*Task details:*
Among the lines below, keep only those from the one containing "rw [remain] at low" through the one containing "let u := (s.reelDiameter i r).stand i", and reproduce them exactly.

*Information provided:*
------

theorem afterReel_hands {c : StandCfg} (hi : i < 7) (hc : (s.stand i).cfg = some c)
    (known : (s.stand i).running.isSome = true) (low : (s.stand i).remain ≤ c.stop)
    (still : ((s.afterReel i true other).stand i).splice ≠ .splicing) :
    ({ code := .runout, detail := .one (i + 1) } : FaultReport) ∈ (s.afterReel i true other).handed := by
  obtain ⟨⟨cfg, running, remain, -⟩, -⟩ := fields_of_besides (examine_besides (s := s) hi)
  have whole : s.afterReel i true other = ((s.examine i).judgeRunout i).syncReasons [i] := rfl
  rw [whole, stand_congr (syncReasons_spl _ _), stand_congr (judgeRunout_spl _ _)] at still
  rw [whole]
  exact (Slits.waits _).alter _ _
    (judgeRunout_hands (cfg.trans hc) (by rw [running]; exact known) (by rw [remain]; exact low) still)

end

section
variable {s : State} {i : Nat} {c : StandCfg} {r : Reel}

theorem Joins.reelDiameter (K : Joins i P) (h : P s) : P (s.reelDiameter i r) := by
  cases hc : (s.stand i).cfg with
  | none =>
    unfold State.reelDiameter
    simpa only [hc] using h
  | some c =>
    cases ok : reelOk r with
    | false =>
      rw [reelDiameter_refused hc ok]
      exact K.toExamines.notify _ h
    | true =>
      rw [reelDiameter_eq hc ok]
      exact K.toExamines.afterReel _ _ (K.storeReel c h)

theorem reelDiameter_besides (hi : i < 7) (hc : (s.stand i).cfg = some c) (ok : reelOk r = true) :
    ((s.reelDiameter i r).stand i).besides = ((s.storeReel i c r).stand i).besides := by
  rw [reelDiameter_eq hc ok, afterReel_besides _ _ hi]

/-- The same reel: R creeps, and the map stands. -/
theorem reelDiameter_same (hi : i < 7) (hc : (s.stand i).cfg = some c) (ok : reelOk r = true)
    (same : (s.stand i).sameReel r = true) :
    ((s.reelDiameter i r).stand i).besides = ((s.stand i).onSameReel r).besides ∧ (s.reelDiameter i r).wmp = s.wmp := by
  refine ⟨by rw [reelDiameter_besides hi hc ok, storeReel_same_stand c hi same], ?_⟩
  rw [reelDiameter_eq hc ok, afterReel_wmp, storeReel_same c same]
  rfl

/-- Another reel, or one that was not known: R is taken whole, and the paper judged. -/
theorem reelDiameter_other (hi : i < 7) (hc : (s.stand i).cfg = some c) (ok : reelOk r = true)
    (other : (s.stand i).sameReel r = false) :
    ((s.reelDiameter i r).stand i).besides = ((s.stand i).onReel r).judged.besides := by
  rw [reelDiameter_besides hi hc ok, storeReel_other_stand c hi other]

theorem reelDiameter_notices {old : Reel} (hc : (s.stand i).cfg = some c) (ok : reelOk r = true)
    (known : (s.stand i).running = some old) (other : (s.stand i).sameReel r = false) (room : s.rif.routine.length ≤ 40) :
    .notice (.reelChanged (i + 1) old.paper r.paper) ∈ (s.reelDiameter i r).rif.routine := by
  have judged := (reelTaken_waits (r := r) known room).of_eq (judgePaper_routine (s.reelTaken i r) i c.dist c.dist)
  rw [reelDiameter_eq hc ok, storeReel_other c other]
  obtain ⟨-, waits⟩ := afterReel_waits _ _ (by omega) judged
  exact waits _ List.mem_cons_self

/-- What both readings store. -/
theorem storeReel_known (hi : i < 7) (hc : (s.stand i).cfg = some c) :
    ((s.storeReel i c r).stand i).cfg = some c ∧ ((s.storeReel i c r).stand i).running = some r := by
  cases same : (s.stand i).sameReel r with
  | true =>
    rw [storeReel_same_stand c hi same]
    exact ⟨hc, rfl⟩
  | false =>
    rw [storeReel_other_stand c hi same, onReel_eq]
    exact ⟨hc, rfl⟩

theorem reelDiameter_hands (hi : i < 7) (hc : (s.stand i).cfg = some c) (ok : reelOk r = true)
    (changed : (s.stand i).running = none ∨ ((s.reelDiameter i r).stand i).remain ≠ (s.stand i).remain)
    (low : ((s.reelDiameter i r).stand i).remain ≤ c.stop)
    (still : ((s.reelDiameter i r).stand i).splice ≠ .splicing) :
    ({ code := .runout, detail := .one (i + 1) } : FaultReport) ∈ (s.reelDiameter i r).handed := by
  obtain ⟨⟨-, -, remain, -⟩, -⟩ := fields_of_besides (reelDiameter_besides hi hc ok)
  have changes : (s.stand i).changesTo ((s.storeReel i c r).stand i).remain = true := by
    rw [← remain]
    simpa [Stand.changesTo] using changed
  obtain ⟨cfg, running⟩ := storeReel_known (r := r) hi hc
  rw [remain] at low
  rw [reelDiameter_eq hc ok, changes] at still ⊢
  exact afterReel_hands _ hi cfg (by rw [running]; rfl) low still

end

/-- What is asked of the record that a judgement of a new reel leaves. -/
theorem onReel_judged (st : Stand) (r : Reel) :
    let wrong : Prop := st.need ≠ 0 ∧ r.paper ≠ st.need
    ((st.onReel r).judged.claim = true ↔ wrong)
      ∧ (¬wrong → (st.onReel r).judged.demand
          = if (st.demand.map fun d => d.paper) = some r.paper then none else st.demand) := by
  intro wrong
  have wrong_iff : (st.onReel r).wrongPaper = true ↔ wrong := by
    rw [Stand.wrongPaper_iff, onReel_eq]
    exact and_congr_right fun _ => not_congr Option.some_inj
  refine ⟨wrong_iff, fun right => ?_⟩
  have clear : (st.onReel r).wrongPaper = false := Bool.eq_false_iff.2 fun e => right (wrong_iff.1 e)
  rw [Stand.judged, clear, onReel_eq]
  rfl

/-- The record after a valid reading (R90, R94, R102). -/
theorem reelDiameter_record {s : State} {i : Nat} {c : StandCfg} {r : Reel} (hi : i < 7) (hc : (s.stand i).cfg = some c)
    (ok : reelOk r = true) :
    let st := s.stand i
    let u := (s.reelDiameter i r).stand i
    let wrong : Prop := st.need ≠ 0 ∧ r.paper ≠ st.need
    (u.cfg = some c ∧ u.running = some r ∧ u.spare = st.spare ∧ u.manual = st.manual ∧ u.need = st.need)
      ∧ (st.sameReel r = false → u.remain = reelLength r ∧ (u.claim = true ↔ wrong)
        ∧ (¬wrong → u.demand = if (st.demand.map fun d => d.paper) = some r.paper then none else st.demand))
      ∧ (st.sameReel r = true → u.remain = min (reelLength r) (st.remain + st.remain / 200) ∧ u.claim = st.claim
        ∧ u.demand = st.demand ∧ (s.reelDiameter i r).wmp = s.wmp) := by
  cases same : (s.stand i).sameReel r with
  | true =>
    obtain ⟨besides, wmp⟩ := reelDiameter_same hi hc ok same
    obtain ⟨⟨cfg, running, remain, spare⟩, manual, demand, need, claim, -⟩ := fields_of_besides besides
    exact ⟨⟨cfg.trans hc, running, spare, manual, need⟩, fun h => absurd (same.symm.trans h) nofun,
      fun _ => ⟨remain, claim, demand, wmp⟩⟩
  | false =>
    obtain ⟨⟨cfg, running, remain, spare⟩, manual, demand, need, claim, -⟩ :=
      fields_of_besides (reelDiameter_other hi hc ok same)
    obtain ⟨judged, freed⟩ := onReel_judged (s.stand i) r
    rw [← claim] at judged
    rw [← demand] at freed
    rw [Stand.judged, onReel_eq] at cfg running remain spare manual need
    exact ⟨⟨cfg.trans hc, running, spare, manual, need⟩, fun _ => ⟨remain, judged, freed⟩,
      fun h => absurd (same.symm.trans h) nofun⟩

------

*Exercise output:*
  rw [remain] at low
  rw [reelDiameter_eq hc ok, changes] at still ⊢
  exact afterReel_hands _ hi cfg (by rw [running]; rfl) low still

end

/-- What is asked of the record that a judgement of a new reel leaves. -/
theorem onReel_judged (st : Stand) (r : Reel) :
    let wrong : Prop := st.need ≠ 0 ∧ r.paper ≠ st.need
    ((st.onReel r).judged.claim = true ↔ wrong)
      ∧ (¬wrong → (st.onReel r).judged.demand
          = if (st.demand.map fun d => d.paper) = some r.paper then none else st.demand) := by
  intro wrong
  have wrong_iff : (st.onReel r).wrongPaper = true ↔ wrong := by
    rw [Stand.wrongPaper_iff, onReel_eq]
    exact and_congr_right fun _ => not_congr Option.some_inj
  refine ⟨wrong_iff, fun right => ?_⟩
  have clear : (st.onReel r).wrongPaper = false := Bool.eq_false_iff.2 fun e => right (wrong_iff.1 e)
  rw [Stand.judged, clear, onReel_eq]
  rfl

/-- The record after a valid reading (R90, R94, R102). -/
theorem reelDiameter_record {s : State} {i : Nat} {c : StandCfg} {r : Reel} (hi : i < 7) (hc : (s.stand i).cfg = some c)
    (ok : reelOk r = true) :
    let st := s.stand i
    let u := (s.reelDiameter i r).stand i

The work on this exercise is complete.